Em outra ação, um grupo maior, estimado em várias dezenas, incendiou carros e explodiu a fachada da sede de uma empresa de valores, a Prosegur, em Cidade do Leste, na tríplice fronteira entre Brasil, Paraguai e Argentina, para roubar aproximadamente US$ 8 milhões. Parte do grupo que teria fugido em lanchas para território brasileiro foi perseguido pela polícia brasileira. Nos confrontos três assaltantes resultaram mortos.

No início deste mês, a polícia paraguaia prendeu a advogada Marcela Antunes Fortuna, que se encontrava foragida no Brasil. Ela foi expulsa do Paraguai e entregue às autoridades brasileiras em Foz de Iguaçu. A polícia informou que ela fazia parte do grupo de advogados a serviço do PCC e suspeita que ela organizou o assalto em Cidade do Leste.
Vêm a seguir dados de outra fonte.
/-- A data byte leaves the same under another draw. -/
theorem pushed_withDraw {s : State} (h : StateInv s) (ha : s.filter.active = true) (hc : s.filter.col ≠ tagNext)
    (b : Byte) (d : Nat) : pushed b { s with draw := d } = { pushed b s with draw := d } := by
  unfold pushed
  dsimp only
  rw [neighboursOf_withDraw h ha hc, stored_withDraw,
    advanced_withDraw fun _ hi => cur_written_stored ((h.lines ha).cur hc) _ _ hi]
  rfl

theorem tagByte_withDraw (b : Byte) (s : State) (d : Nat) :
    tagByte b { s with draw := d } = { tagByte b s with draw := d } := by
  unfold tagByte
  split <;> rfl

end Sys2Proof.Machine

namespace Sys2Proof.Proofs

open Sys2Proof.Machine

/-- Settles O45: only a data byte writes OUT, at places that lie in the image. -/
theorem filterStaysInsideTheImage : Obligations.FilterStaysInsideTheImage := by
  intro s t b h hexec
  refine ⟨fun ha => ?_, fun i hi => ?_⟩
  · obtain ⟨-, -, -, -, himage⟩ := (configOk_iff ..).1 (h.filter ha).config
    exact himage
  · rcases execSfPush_cases hexec with ⟨-, rfl⟩ | ⟨-, -, rfl⟩ | ⟨-, -, -, rfl⟩ | ⟨ha, hr, hc, u, hu, rfl⟩
    · rfl
    · rfl
    · rcases tagByte_cases b s with ⟨type, -, htag⟩ | ⟨-, htag⟩ <;> rw [htag] <;> rfl
    · exact byteAt_out_of_dataByte (h.filter ha) hr hc hu hi

/-- Settles O46, by the ways a push ends; a data byte reads written bytes of the line buffers alone. -/
theorem filterNeverReadsUnwrittenBytes : Obligations.FilterNeverReadsUnwrittenBytes := by
  intro s t b d h hexec
  have hexec : execSfPush b s = .next t := hexec
  change execSfPush b { s with draw := d } = _
  rcases execSfPush_cases hexec with ⟨ha, rfl⟩ | ⟨ha, hr, rfl⟩ | ⟨ha, hr, hc, rfl⟩ | ⟨ha, hr, hc, -⟩
  · exact if_pos ha
  · rw [execSfPush, if_neg (by simp [ha]), if_pos hr]
    rfl
  · rw [execSfPush_tag (s := { s with draw := d }) ha hr hc, tagByte_withDraw]
  · cases (execSfPush_data h b ha hr hc).symm.trans hexec
    rw [execSfPush_data (h.withDraw d) b ha hr hc, pushed_withDraw h ha hc]

end Sys2Proof.Proofs
end

section
/-! Decode and encode agree (30_encoding.md R100 to R108): every format packs its opcode and one operand field that
begins at bit 8, and the decoder takes the same two fields apart. -/

namespace Sys2Proof

/-! One packing for the four formats (R102 to R105). -/

/-- The word with `opc` in bits 7:0, a `k`-bit operand field above it, and every higher bit 0. -/
def packed {k : Nat} (v : BitVec k) (opc : Byte) : Word := opc.setWidth 32 ||| v.setWidth 32 <<< 8

theorem getLsbD_packed {k : Nat} (v : BitVec k) (opc : Byte) (j : Nat) :
    (packed v opc).getLsbD j = if j < 8 then opc.getLsbD j else (decide (j < 32) && v.getLsbD (j - 8)) := by
  by_cases h8 : j < 8
  · simp [packed, h8, (by omega : j < 32)]
  · have hopc : opc.getLsbD j = false := BitVec.getLsbD_of_ge opc j (by omega)
    by_cases hj : j < 32 <;> simp [packed, h8, hj, hopc]

/-- The bits from `r` up are 0. -/
theorem ushiftRight_eq_zero_iff (w : Word) (r : Nat) : w >>> r = 0#32 ↔ ∀ j, r ≤ j → w.getLsbD j = false := by
  constructor
  · intro h j hj
    simpa [Nat.add_sub_cancel' hj] using congrArg (·.getLsbD (j - r)) h
  · intro h
    apply BitVec.eq_of_getLsbD_eq
    intro j _
    simpa using h (r + j) (Nat.le_add_right r j)

/-- A word is packed from its own fields exactly when every bit above them is 0, so the packing loses nothing. -/
theorem packed_eq_iff {k : Nat} (hk : k ≤ 24) (v : BitVec k) (opc : Byte) (w : Word) :
    packed v opc = w ↔ opcodeField w = opc ∧ w >>> (8 + k) = 0#32 ∧ w.extractLsb' 8 k = v := by
  rw [ushiftRight_eq_zero_iff]
  constructor
  · rintro rfl
    refine ⟨BitVec.eq_of_getLsbD_eq fun j hj => ?_, fun j hj => ?_, BitVec.eq_of_getLsbD_eq fun j hj => ?_⟩
    · simp [opcodeField, getLsbD_packed, hj]
    · rw [getLsbD_packed, if_neg (by omega), BitVec.getLsbD_of_ge v _ (by omega), Bool.and_false]
    · rw [BitVec.getLsbD_extractLsb', getLsbD_packed, if_neg (by omega), Nat.add_sub_cancel_left]
      simp [hj, (by omega : 8 + j < 32)]
  · rintro ⟨rfl, hres, rfl⟩
    refine BitVec.eq_of_getLsbD_eq fun j hj => ?_
    rw [getLsbD_packed]
    by_cases h8 : j < 8
    · simp [opcodeField, h8]
    by_cases hin : j - 8 < k
    · simp [h8, hin, hj, Nat.add_sub_cancel' (Nat.le_of_not_lt h8)]
    · simp [h8, hin, hres j (by omega)]

/-! The fields of a command. -/

/-- OPC of a command (R106). -/
def Instr.opcode : Instr → Byte
  | .nop => 0x00#8
  | .sreset => 0x01#8
  | .bcLoad => 0x10#8
  | .bcRead _ => 0x11#8
  | .bcReadX _ => 0x12#8
  | .bcAlign => 0x13#8
  | .bcExt _ => 0x14#8
  | .htBuild _ _ => 0x20#8
  | .htDecode _ _ => 0x21#8
  | .idct => 0x30#8
  | .sfInit => 0x40#8
  | .sfPush _ => 0x41#8

/-- The format of a command (R106). -/
def Instr.format : Instr → Format
  | .nop | .sreset | .bcLoad | .bcAlign | .idct | .sfInit => .n
  | .bcRead _ | .bcReadX _ | .bcExt _ => .b
  | .htBuild _ _ | .htDecode _ _ => .t
  | .sfPush _ => .d

/-- The width of a format's operand field (R102 to R105). -/
def Format.operandWidth : Format → Nat
  | .n => 0
  | .b => 5
  | .t => 3
  | .d => 8

theorem Format.firstReservedBit_eq (f : Format) : f.firstReservedBit = 8 + f.operandWidth := by
  cases f <;> rfl

theorem Format.operandWidth_le (f : Format) : f.operandWidth ≤ 24 := by
  cases f <;> decide

/-- CLS*4 + DST, the operand field of format T (R104). -/
def slotField (cls : TableClass) (dst : Fin 4) : BitVec 3 := BitVec.ofNat 3 (cls.number * 4 + dst.val)

/-- The operand field of a command. -/
def Instr.operand : (i : Instr) → BitVec i.format.operandWidth
  | .nop | .sreset | .bcLoad | .bcAlign | .idct | .sfInit => 0#0
  | .bcRead n | .bcReadX n | .bcExt n => BitVec.ofNat 5 n
  | .htBuild cls dst | .htDecode cls dst => slotField cls dst
  | .sfPush b => b

theorem encodeN_eq_packed (opc : Byte) : encodeN opc = packed 0#0 opc := by
  simp [encodeN, packed]

theorem encode_eq_packed (i : Instr) : encode i = packed i.operand i.opcode := by
  cases i with
  | nop | sreset | bcLoad | bcAlign | idct | sfInit => exact encodeN_eq_packed _
  | bcRead n | bcReadX n | bcExt n => rfl
  | htBuild cls dst | htDecode cls dst => rfl
  | sfPush b => rfl

/-! The decoder. -/

/-- What each row of the opcode table reads from the fields of `w`, in the table's order. -/
def readings (w : Word) : List Instr :=
  [.nop, .sreset, .bcLoad, .bcRead (countField w), .bcReadX (countField w), .bcAlign, .bcExt (countField w),
   .htBuild (classField w) (destField w), .htDecode (classField w) (destField w), .idct, .sfInit,
   .sfPush (byteField w)]

theorem withReservedZero_ok_iff (f : Format) (w : Word) (i j : Instr) :
    withReservedZero f w i = .ok j ↔ w >>> f.firstReservedBit = 0#32 ∧ i = j := by
  unfold withReservedZero
  split <;> simp [*]

theorem decode_of_reading {w : Word} {i : Instr} (hi : i ∈ readings w) (hop : opcodeField w = i.opcode) :
    decode w = withReservedZero i.format w i := by
  simp only [readings, List.mem_cons, List.not_mem_nil, or_false] at hi
  rcases hi with rfl | rfl | rfl | rfl | rfl | rfl | rfl | rfl | rfl | rfl | rfl | rfl <;>
    simp [decode, hop, Instr.opcode, Instr.format]

theorem decode_of_free {w : Word} (h : ∀ i ∈ readings w, opcodeField w ≠ i.opcode) :
    decode w = .error (.freeOpcode (opcodeField w)) := by
  simp only [readings, List.forall_mem_cons, Instr.opcode] at h
  simp only [decode, h, if_false]

/-- A command decodes from a word exactly when it is the reading of the row with the word's opcode, and the reserved
bits are 0 (R106 to R108). -/
theorem decode_ok_iff (w : Word) (i : Instr) :
    decode w = .ok i ↔
      i ∈ readings w ∧ opcodeField w = i.opcode ∧ w >>> i.format.firstReservedBit = 0#32 := by
  constructor
  · intro h
    by_cases hrow : ∃ j ∈ readings w, opcodeField w = j.opcode
    · obtain ⟨j, hj, hop⟩ := hrow
      obtain ⟨hres, rfl⟩ := (withReservedZero_ok_iff ..).1 ((decode_of_reading hj hop).symm.trans h)
      exact ⟨hj, hop, hres⟩
    · cases (decode_of_free fun j hj hop => hrow ⟨j, hj, hop⟩).symm.trans h
  · rintro ⟨hi, hop, hres⟩
    rw [decode_of_reading hi hop, withReservedZero_ok_iff]
    exact ⟨hres, rfl⟩

/-! A reading of a word holds the word's operand field. -/

theorem eq_countField_iff (n : Nat) (w : Word) :
    n = countField w ↔ bitCountFits n = true ∧ w.extractLsb' 8 5 = BitVec.ofNat 5 n := by
  have hlt := (w.extractLsb' 8 5).isLt
  rw [countField, bitCountFits, decide_eq_true_iff, ← BitVec.toNat_inj, BitVec.toNat_ofNat]
  omega

theorem eq_slot_iff (cls : TableClass) (dst : Fin 4) (w : Word) :
    (cls = classField w ∧ dst = destField w) ↔ w.extractLsb' 8 3 = slotField cls dst := by
  have hcls : classField w = if (w.extractLsb' 8 3).getLsbD 2 then .ac else .dc := by simp [classField]
  have hdst : destField w = ((w.extractLsb' 8 3).extractLsb' 0 2).toFin := by
    rw [destField]
    congr 1
    apply BitVec.eq_of_getLsbD_eq
    intro j hj
    simp [hj, (by omega : j < 3)]
  rw [hcls, hdst]
  generalize w.extractLsb' 8 3 = v
  revert v dst
  cases cls <;> decide

theorem mem_readings_iff (w : Word) (i : Instr) :
    i ∈ readings w ↔ i.wf = true ∧ w.extractLsb' 8 i.format.operandWidth = i.operand := by
  cases i with
  | nop | sreset | bcLoad | bcAlign | idct | sfInit =>
    simp [readings, Instr.wf, Instr.operand, Instr.format, Format.operandWidth]
  | bcRead n | bcReadX n | bcExt n =>
    change _ ↔ bitCountFits n = true ∧ w.extractLsb' 8 5 = BitVec.ofNat 5 n
    simp [readings, eq_countField_iff]
  | htBuild cls dst | htDecode cls dst =>
    change _ ↔ true = true ∧ w.extractLsb' 8 3 = slotField cls dst
    simp [readings, eq_slot_iff]
  | sfPush b =>
    change _ ↔ true = true ∧ byteField w = b
    simp [readings, eq_comm]

/-- The decoder inverts the encoder: a word decodes to the one well-formed command whose word it is. -/
theorem decode_ok_iff_encode (w : Word) (i : Instr) : decode w = .ok i ↔ i.wf = true ∧ encode i = w := by
  rw [decode_ok_iff, mem_readings_iff, encode_eq_packed, packed_eq_iff i.format.operandWidth_le,
    Format.firstReservedBit_eq]
  tauto

/-! The opcode table (R106). -/

/-- The bits a format fixes: OPC and the reserved bits (R102 to R105). -/
def Format.mask : Format → Word
  | .n => 0xFFFFFFFF#32
  | .b => 0xFFFFE0FF#32
  | .t => 0xFFFFF8FF#32
  | .d => 0xFFFF00FF#32

theorem Format.getLsbD_mask (f : Format) {j : Nat} (hj : j < 32) :
    f.mask.getLsbD j = (decide (j < 8) || decide (f.firstReservedBit ≤ j)) := by
  have hall : ∀ j : Fin 32, f.mask.getLsbD j = (decide (j.val < 8) || decide (f.firstReservedBit ≤ j.val)) := by
    cases f <;> decide
  exact hall ⟨j, hj⟩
Força policial despreparada

Os dois episódios mostram que as forças policiais não estão preparadas para enfrentar o poder de fogo do crime organizado que começa a atuar fora das fronteiras brasileiras. No assalto à empresa de valores em Cidade do Leste, só um policial, sem munição, fazia a segurança da empresa enquanto os criminosos utilizavam armamento moderno e inclusive uma metralhadora calibre 50 com capacidade de derrubar helicópteros. Acredita-se que os dois episódios estão interligados em um esforço para obter recursos destinados a ampliar o poder de fogo e libertar os seus líderes presos em presídios de segurança máxima.

A cooperação entre forças de segurança para enfrentar o crime organizado não é apenas um desafio para as autoridades brasileiras, é uma oportunidade para retomar relações de maior densidade com países vizinhos.